Fast wage increase may further increase cost of production amidst falling metal prices and may continue to weaken base metals as China plays a pivotal consumer. The European equities may gain slightly after deteriorating the most yesterday, however rising borrowing cost and weak banking sector may continue to drag down the single currency and may weaken base metals. There are no major economic releases from the Euro-zone and hence markets may closely follow the bond yields and any further increase may support downside for base metals. From the US, better homes and manufacturing failed to add gains to equities as the banking sector remained a concern.

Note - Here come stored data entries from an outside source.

-- ==== Sys2Proof/Machine/Xlate.lean ====
section
/-! DEFINITION. Address translation (10): page tables in HBM (R197 to R199), the checks of a translated access (R201), the
translation caches (R200, R202, R406), the KV aperture (R267 to R269), swapping (R218, R298, R444), and the steward's own
accesses to a context's memory (R505). -/

namespace Sys2Proof.Machine

/-! ### Answers that keep the state -/

/-- What an access answers: a value or a status, and the state after it. A failed access leaves what its reads have left: corrected
units, poison marks and their events (R332). -/
abbrev Answer (α : Type) := Except Status α × State

/-- What is done with the value of an access that succeeded. -/
def Answer.ifOk {α β : Type} (x : Answer α) (f : α → State → Answer β) : Answer β :=
  match x.1 with
  | .ok a => f a x.2
  | .error st => (.error st, x.2)

/-! ### Page table entries (R198) -/

def pteAddr (p : Nat) : Nat := bits p 12 40 * 4096
def pteKey (p : Nat) : Nat := bits p 7 2
def pteRead (p : Nat) : Bool := bit p 2
def pteWrite (p : Nat) : Bool := bit p 3

/-- The lowest address bit that a level's index does not cover. -/
def levelShift (l : Nat) : Nat := 12 + 9 * l

/-- Whether an entry ends the walk at its level: always at L0, by its leaf bit at L1 and L2 (R197, R198). -/
def pteLeaf (l p : Nat) : Bool := l = 0 || (bit p 1 && decide (l ≤ 2))

/-- A present entry that breaks the rules of R198 at its level. -/
def pteBad (l p : Nat) : Bool :=
  bits p 52 12 ≠ 0 || bit p 4 || (bit p 1 && decide (3 ≤ l)) ||
  (pteLeaf l p && (decide (2 ≤ pteKey p) || pteAddr p % 2 ^ levelShift l ≠ 0))

/-- What a walk finds: a leaf (physical base, page size, entry), an absent or swapped page, or a failure. -/
inductive Walk where
  | leaf (pa size pte : Nat)
  | absent
  | swapped
  | malformed
  | poisoned
  deriving DecidableEq, Repr, Inhabited

/-- The address of the entry for a virtual address in a table. -/
def pteAt (l table va : Nat) : Nat := table + 8 * (va / 2 ^ levelShift l % (if l = 4 then 16 else 512))

/-- A walk from a table of level `l - 1` down (R197, R201), with the entries that led on: their level and the next table. -/
def walkF : Nat → State → Nat → Nat → Walk × List (Nat × Nat) × State
  | 0, s, _, _ => (.malformed, [], s)
  | l + 1, s, table, va =>
    let m := s.hbmRead (pteAt l table va) 8 0
    let p := leVal m.bytes
    if m.bad then (.poisoned, [], m.st)
    else if !bit p 0 then (if bit p 5 then .swapped else .absent, [], m.st)
    else if pteBad l p then (.malformed, [], m.st)
    else if pteLeaf l p then (.leaf (pteAddr p) (2 ^ levelShift l) p, [], m.st)
    else
      let r := walkF l m.st (pteAddr p) va
      (r.1, (l, pteAddr p) :: r.2.1, r.2.2)

/-- A walk of a context's tables. -/
def State.walk (s : State) (c va : Nat) : Walk × State :=
  match s.ctx? c with
  | some x => if x.root = 0 then (.absent, s) else ((walkF 5 s x.root va).1, (walkF 5 s x.root va).2.2)
  | none => (.absent, s)

/-! ### Checks of a translated access (R201) -/

/-- A physical address outside what the context may reach, or without the right the access needs (R201). -/
def State.denied (s : State) (c pa pte : Nat) (write : Bool) : Bool :=
  (if write then !pteWrite pte else !pteRead pte) ||
  (write && inTiers pa && pteKey pte = 1) ||
  (inTiers pa && !s.given c pa) ||
  (decide (pa < 0x200000000) && decide (s.partOf (pa / 0x2000000) ≠ (s.ctx? c).map (·.part)))

/-- The status that ends a transfer at a translated access, in the order of R221. -/
def State.leafFails (s : State) (c pa pte : Nat) (write : Bool) : Option Status :=
  if s.denied c pa pte write then some .permission
  else if s.zone pa = .hole then some .translationFault
  else none

/-- The model key that a page with key_sel 0b01 is read under: that of the placed model whose store image or golden copy
holds it; a number that is no key otherwise (R442). -/
def State.modelKeyAt (s : State) (pa : Nat) : Nat :=
  match s.models.find? (fun e =>
    e.2.stores.any (fun r => decide (r.2.1 ≤ pa) && decide (pa < r.2.1 + r.2.2)) ||
    e.2.blocks.any (fun b => decide (b.2.2 ≤ pa) && decide (pa < b.2.2 + 32768))) with
  | some e => e.2.key
  | none => 2 ^ 64

/-- The key of an access through a leaf (R442). -/
def State.leafKey (s : State) (c pa pte : Nat) : Nat :=
  if pteKey pte = 1 then s.modelKeyAt pa else ((s.ctx? c).map (·.key)).getD 0

/-- The target's own answer (R334, R339, R407): the tile in reset or off, the port failed or disabled, the stack
unavailable for a write. -/
def State.targetFails (s : State) (pa : Nat) (write : Bool) : Option Status :=
  match s.zone pa with
  | .sp t _ => if (s.tile t).inReset then some .targetReset else if s.tileOff t then some .targetOff else none
  | .hbm k => if write && !(s.stack k).available then some .targetOff else none
  | .far p => if (s.far p).failed || !(s.far p).enabled || s.isDisabled 2 p then some .targetOff else none
  | .host _ => none
  | .hole => some .translationFault

/-! ### Translation caches (R200, R202, R406) -/

/-- The generation that a translation carries: that of the target tile (R406). -/
def State.genAt (s : State) (pa : Nat) : Nat := if pa < 0x200000000 then (s.tile (pa / 0x2000000)).gen else 0

/-- A cached translation of an address: physical address and entry. -/
def State.tlbFind (s : State) (t c va : Nat) : Option (Nat × Nat) :=
  ((s.tile t).tlb.find? (fun e => e.ctx = c && decide (e.va ≤ va) && decide (va < e.va + e.size) && e.gen = s.genAt e.pa)).map
    (fun e => (e.pa + (va - e.va), e.leaf))

/-- A translation cached; the cache keeps 256 (R200). -/
def State.tlbAdd (s : State) (t c va pa size pte : Nat) : State :=
  let e : Tlb := { ctx := c, va := va / size * size, size := size, pa := pa, leaf := pte, gen := s.genAt pa }
  s.modTile t (fun x => { x with tlb := (e :: x.tlb.filter (fun o => o ≠ e)).take 256 })

/-- The deepest cached table entry of a tile that covers an address (R200). -/
def Tile.upperFind (x : Tile) (c va : Nat) : Option Tlb :=
  (x.upper.filter (fun e => e.ctx = c && decide (e.va ≤ va) && decide (va < e.va + e.size))).foldl (fun (b : Option Tlb) e =>
    match b with
    | some o => if e.size < o.size then some e else b
    | none => some e) none

/-- Entries of L4 to L2 read by a walk and cached; the cache keeps 32 (R200). `leaf` holds the entry's level. -/
def Tile.upperAdd (x : Tile) (c va : Nat) (es : List (Nat × Nat)) : Tile :=
  let new := (es.filter (fun e => decide (2 ≤ e.1))).map (fun e =>
    let size := 2 ^ levelShift e.1
    ({ ctx := c, va := va / size * size, size := size, pa := e.2, leaf := e.1, gen := 0 } : Tlb))
  { x with upper := (new.reverse ++ x.upper).take 32 }

/-- A walk by a tile's translation unit: it begins below the deepest entry its cache of L4 to L2 entries holds (R200). -/
def State.walkTile (s : State) (t c va : Nat) : Walk × State :=
  match (s.tile t).upperFind c va, s.ctx? c with
  | some e, some _ =>
    let r := walkF e.leaf s e.pa va
    (r.1, r.2.2.modTile t (fun x => x.upperAdd c va r.2.1))
  | none, some x =>
    if x.root = 0 then (.absent, s)
    else
      let r := walkF 5 s x.root va
      (r.1, r.2.2.modTile t (fun x => x.upperAdd c va r.2.1))
  | _, none => (.absent, s)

Today, amidst weak economic developments US consumer confidence may continue to dwindle while the Richmond fed manufacturing may release at a blend and may continue to weaken base metals. Therefore, amidst falling equities and declining confidence coupled with lower expectation of growth, base metals may remain weak and hence remaining short might be recommend for the session.

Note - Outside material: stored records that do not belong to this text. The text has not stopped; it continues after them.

/-- The source address of an element of a window gather, or none where the input is outside (R205). -/
def Xfer.gather (q : Xfer) (n : Nat) : Option Nat :=
  let o := q.opx
  let c := q.coord n 0
  let k := q.coord n 1
  let p := q.coord n 2
  let kw := bits o 16 4 + 1
  let ow := bits o 24 12
  let y : Int := ((p / ow * (bits o 14 2 + 1) + k / kw * (bits o 10 2 + 1) : Nat) : Int) - bits o 4 4
  let x : Int := ((p % ow * (bits o 12 2 + 1) + k % kw * (bits o 8 2 + 1) : Nat) : Int) - bits o 0 4
  if 0 ≤ y ∧ y < bits o 48 12 ∧ 0 ≤ x ∧ x < bits o 36 12 then
    some (wrap 64 ((q.src : Int) + y * q.s.getD 1 0 + x * q.s.getD 2 0 + (c : Int) * q.s.getD 0 0))
  else none

/-- The source pieces of a unit: addresses and bytes (R204, R205, R207, R208). -/
def Xfer.srcOf (q : Xfer) (u : Nat) : List (Nat × Nat) :=
  if q.op = 1 then (q.gather u).toList.map (fun a => (a, q.es))
  else if q.op = 3 && q.elems / 1024 ≤ u then []
  else (List.range' (u * q.perUnit) q.perUnit).map (fun n => (q.place q.src q.s n, q.es))

/-- The bytes that the front of a compress-on-store image occupies (R224). -/
def frontBytes (b : Nat) : Nat := 8 + 8 * ((b + 63) / 64) + 8 * ((b + 1) / 2)

/-- Where a unit's output goes (R204, R207, R208, R232). -/
def Xfer.dstOf (q : Xfer) (u : Nat) : Nat :=
  if q.op = 3 then
    if q.elems / 1024 ≤ u then q.dst else (q.dst + frontBytes (q.elems / 1024) + q.outOff) % 2 ^ 64
  else if q.op = 4 then wrap 64 ((q.dst : Int) + (u : Int) * q.d.getD 1 0)
  else q.place q.dst q.d u

/-- next_elem of the progress record (R216). -/
def Xfer.nextElem (q : Xfer) : Nat := min (q.nextUnit * q.perUnit) q.elems

/-- The progress record as detail bytes from an offset on (R216). -/
def Xfer.record (q : Xfer) (at_ : Nat) : List (Nat × Nat × Nat) :=
  [(at_, 8, ((q.ended.map (·.code)).getD 0) * 2 ^ 56 + q.reason * 2 ^ 52 + q.queue * 2 ^ 48 + q.nextElem),
   (at_ + 8, 8, q.ticket),
   (at_ + 16, 8, (if q.access then 2 ^ 52 else 0) + q.faultVa),
   (at_ + 24, 8, q.offsetAt q.nextUnit)]

/-! ### Where an access lies -/

/-- What an address of a transfer resolves to. -/
inductive Where where
  | fails (st : Status)
  | miss
  | ok (pa key : Nat)
  deriving DecidableEq, Repr, Inhabited

/-- Whether a byte range meets the range of an open return window (R259). -/
def State.inWindow (s : State) (t off n : Nat) : Bool :=
  s.windows.any (fun w => w.closing.isNone && w.tile = t && decide (w.off < off + n) && decide (off < w.off + w.len))

/-- The conditions of a write that come after translation: a resident block or an open window (R192, R201, R259), host
memory under an epoch (R281), a destination that a reduction does not accept (R201, R206, R345). -/
def State.writeDenied (s : State) (q : Xfer) (epoch : Nat) (pa n : Nat) : Bool :=
  match s.zone pa with
  | .sp t off => (s.tile t).residentAt off n || s.inWindow t off n || (q.op = 2 && q.rop = 2)
  | .host _ => epoch ≠ 0 || q.op = 2
  | .hbm _ => q.op = 2 && ((s.regionAt pa).map (·.compressed)).getD false
  | .far _ => q.op = 2 && (q.rop = 2 || ((s.regionAt pa).map (·.compressed)).getD false)
  | .hole => false

/-- Whether a transfer goes on to a target that is being drained: it was in flight, or it runs in the draining glen itself
(R314); a far-tier port that has failed drains nothing more (R339). -/
def State.draining (s : State) (t : Nat) (q : Xfer) (pa : Nat) : Bool :=
  s.disabling.any (fun d => !d.abort && (match s.zone pa with
    | .sp u _ => d.kind = 0 && d.index = glenOf u && (d.keep.contains (t, q.ticket) || glenOf t = glenOf u)
    | .far p => d.kind = 2 && d.index = p && d.keep.contains (t, q.ticket) && (s.far p).enabled && !(s.far p).failed
    | _ => false))

/-- The target's answer to an access of a transfer (R314, R407). -/
def State.accessFails (s : State) (t : Nat) (q : Xfer) (pa : Nat) (write : Bool) : Option Status :=
  match s.targetFails pa write with
  | some st => if st = .targetOff && s.draining t q pa then none else some st
  | none => none

/-- A translated access checked (R201, R221); one to a tile under its scrub pass waits (R191). -/
def State.checked (s : State) (t : Nat) (q : Xfer) (c epoch : Nat) (pa pte n : Nat) (write : Bool) : Where :=
  if s.denied c pa pte write || (write && s.writeDenied q epoch pa n) then .fails .permission
  else if s.zone pa = .hole then .fails .translationFault
  else match s.accessFails t q pa write with
    | some st => .fails st
    | none => if s.scrubbing pa then .miss else .ok pa (s.leafKey c pa pte)

/-- An address of a transfer of a tile resolved through its caches (R196, R200, R201, R267 to R269). -/
def State.resolve (s : State) (t : Nat) (q : Xfer) (loc : Bool) (va n : Nat) (write : Bool) : Where :=
  let c := ((s.tile t).ctx).getD 0
  let epoch := s.epochOn t
  if loc then
    if !inSp va n then .fails .translationFault
    else if write && s.writeDenied q epoch (t * 0x2000000 + va) n then .fails .permission
    else .ok (t * 0x2000000 + va) 0
  else if 2 ^ 52 ≤ va then .fails .translationFault
  else if inKv va then
    match s.kvCheck (some t) c va write with
    | .fails st => .fails st
    | .swapped => .miss
    | .run _ _ pa off =>
      if !((s.tile t).kvb.any (fun e => e.ctx = c && decide (e.va ≤ va) && decide (va < e.va + e.size) && e.pa = pa)) then .miss
      else match s.targetFails (pa + off) write with
        | some st => .fails st
        | none => .ok (pa + off) (((s.ctx? c).map (·.key)).getD 0)
  else match s.tlbFind t c va with
    | none => .miss
    | some (pa, pte) => s.checked t q c epoch pa pte n write

/-- The pieces of a unit's output, none of which crosses a 64 B unit. -/
def Xfer.dstPieces (q : Xfer) (u n : Nat) : List (Nat × Nat) := chunks (q.dstOf u) n

/-! ### States of a transfer (R217) -/

/-- A transfer of a tile changed. -/
def Tile.modX (x : Tile) (ticket : Nat) (f : Xfer → Xfer) : Tile :=
  { x with xfers := x.xfers.map (fun q => if q.ticket = ticket then f q else q) }

/-- A transfer done: it leaves its queue and its ticket completes. -/
def State.doneX (s : State) (t : Nat) (q : Xfer) (st : Status) : State :=
  (s.modTile t (fun x => { x with xfers := x.xfers.filter (fun p => p.ticket ≠ q.ticket) })).complete t 2 q.ticket st 0

/-- A transfer told to stop for a suspension: Stopping, and Suspended once nothing is outstanding. -/
def Xfer.suspend (q : Xfer) (reason va : Nat) (write : Bool) : Xfer :=
  match q.st with
  | .running =>
    let q := q.settled
    { q with st := if q.outst.isEmpty then .suspended else .stopping, reason := reason, faultVa := va, access := write }
  | _ => q

/-- The tiles bound to a context. -/
def State.tilesBound (s : State) (c : Nat) : List Nat := NMap.keysOf s.tiles (fun _ x => decide (x.ctx = some c))

/-- A context suspended: its transfers and cores stop on every tile; array and vector operations run on (R167, R218). -/
def State.suspendCtx (s : State) (c : Nat) : State :=
  let s := s.modCtx c (fun x => { x with suspended := true })
  (s.tilesBound c).foldl (fun s t => s.modTile t (fun x =>
    { x with core := { x.core.squash with frozen := true }, xfers := x.xfers.map (fun q => q.suspend 3 0 false) })) s

/-- A suspended transfer that runs on from next_elem (R217). -/
def Xfer.again (q : Xfer) : Xfer := { q with st := .running, reason := 0, faultVa := 0, access := false }

/-- Whether a transfer of a context has still to reach its restartable point. -/
def State.stopping (s : State) (c : Nat) : Bool := (s.tilesBound c).any (fun t => (s.tile t).xfers.any (fun q => q.st = .stopping))

/-- A context resumed when its suspension is complete and no fault is unresolved: suspended transfers run on from next_elem with
a new walk (R217, R218). -/
def State.resumeCtx (s : State) (c : Nat) : State :=
  match s.ctx? c with
  | none => s
  | some x =>
    if !x.suspended || !x.susp.isEmpty || s.stopping c then s
    else
      let s := s.modCtx c (fun x => { x with suspended := false })
      (s.tilesBound c).foldl (fun s t => s.modTile t (fun x =>
        { x with
          core := { x.core with frozen := false }
          xfers := x.xfers.map (fun q => if q.st = .suspended then q.again else q) })) s

/-- The event of a not-present fault carries the progress record, so it is posted once the record is made: when nothing of the
transfer is outstanding (R215, R216, R218). -/
def State.postRecord (s : State) (t ticket : Nat) : State :=
  match (s.tile t).xfers.find? (fun p => p.ticket = ticket) with
  | some p => if decide (p.reason = 1) && p.outst.isEmpty then s.raise (s.evTile t 0x31 2 (p.record 24)) else s
  | none => s

/-- After an acknowledgement or a stop: the transfer is done, suspended or goes on (R211, R217). A context whose faults are
resolved resumes when the last of its transfers is suspended. -/
def State.afterAck (s : State) (t ticket : Nat) : State :=
  match (s.tile t).xfers.find? (fun q => q.ticket = ticket) with
  | none => s
  | some q =>
    if !q.outst.isEmpty then s
    else match q.st with
      | .running =>
        if q.nextIssue < q.units then s
        else if q.anyPoison then s.doneX t q .poisoned
        else (if bit q.i.word 16 then s.act t q.i.d2 1 false else s).doneX t q .ok
      | .stopping =>
        match q.ended with
        | some st => s.doneX t q st
        | none =>
          ((s.modTile t (fun x => x.modX ticket (fun q => { q with st := .suspended }))).postRecord t ticket).resumeCtx
            (((s.tile t).ctx).getD 0)
      | .suspended =>
        match q.ended with
        | some st => s.doneX t q st
        | none => s
      | .ending => s.doneX t q (q.ended.getD .cancelled)
      | _ => s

Weighing on the Asian markets is the struggle in Japan’s lower house over tax increases supported and needed by the government. Where a no confidence vote today, may affect the status of the government and also the expected moves from the BoJ.
Gold prices have given a little back in early electronic trading after Spain’s formal appeal for help for its collapsing banking system. However, the Spain has camouflaged the 125billion loan package as a bailout for the banks and not government debt the exact amount and uses remained blurred. Overall gold is looking for direction and floundering between small gains and losses. Although the markets are expected to be reactionary to news flow this week, eco data may be overlooked entirely.
The euro therefore is likely to remain weak for the day. Asian shares, taking cues from the western globe, are trading at a weak note at present moment. Gold although recoup some losses yesterday, the rally was mainly due to the Spanish rating down gradation and therefore is not likely to stay affirm today. Market is now closely looking for the European summit on June 28-29, but the situation is deteriorating continuously. The stocks are beating and bond yield spreads are widening after Merkel opposed to buy periphery bonds. So, a meaningful outcome can hardly be seen in the summit. Even, there is the rise of fifth European nation seeking for financial lifeline is, Cyprus. The pessimism of spillover effect is therefore expected to keep the Euro and gold under strain for the day. From the economic data release, the US consumer confidence may weaken after the recent releases slacken, indicating dismal US economic scenario.
However, the Richmond Fed manufacturing may show a slight improvement from the prior followed from the Dallas Fed. All these indicate a blend impact on the dollar.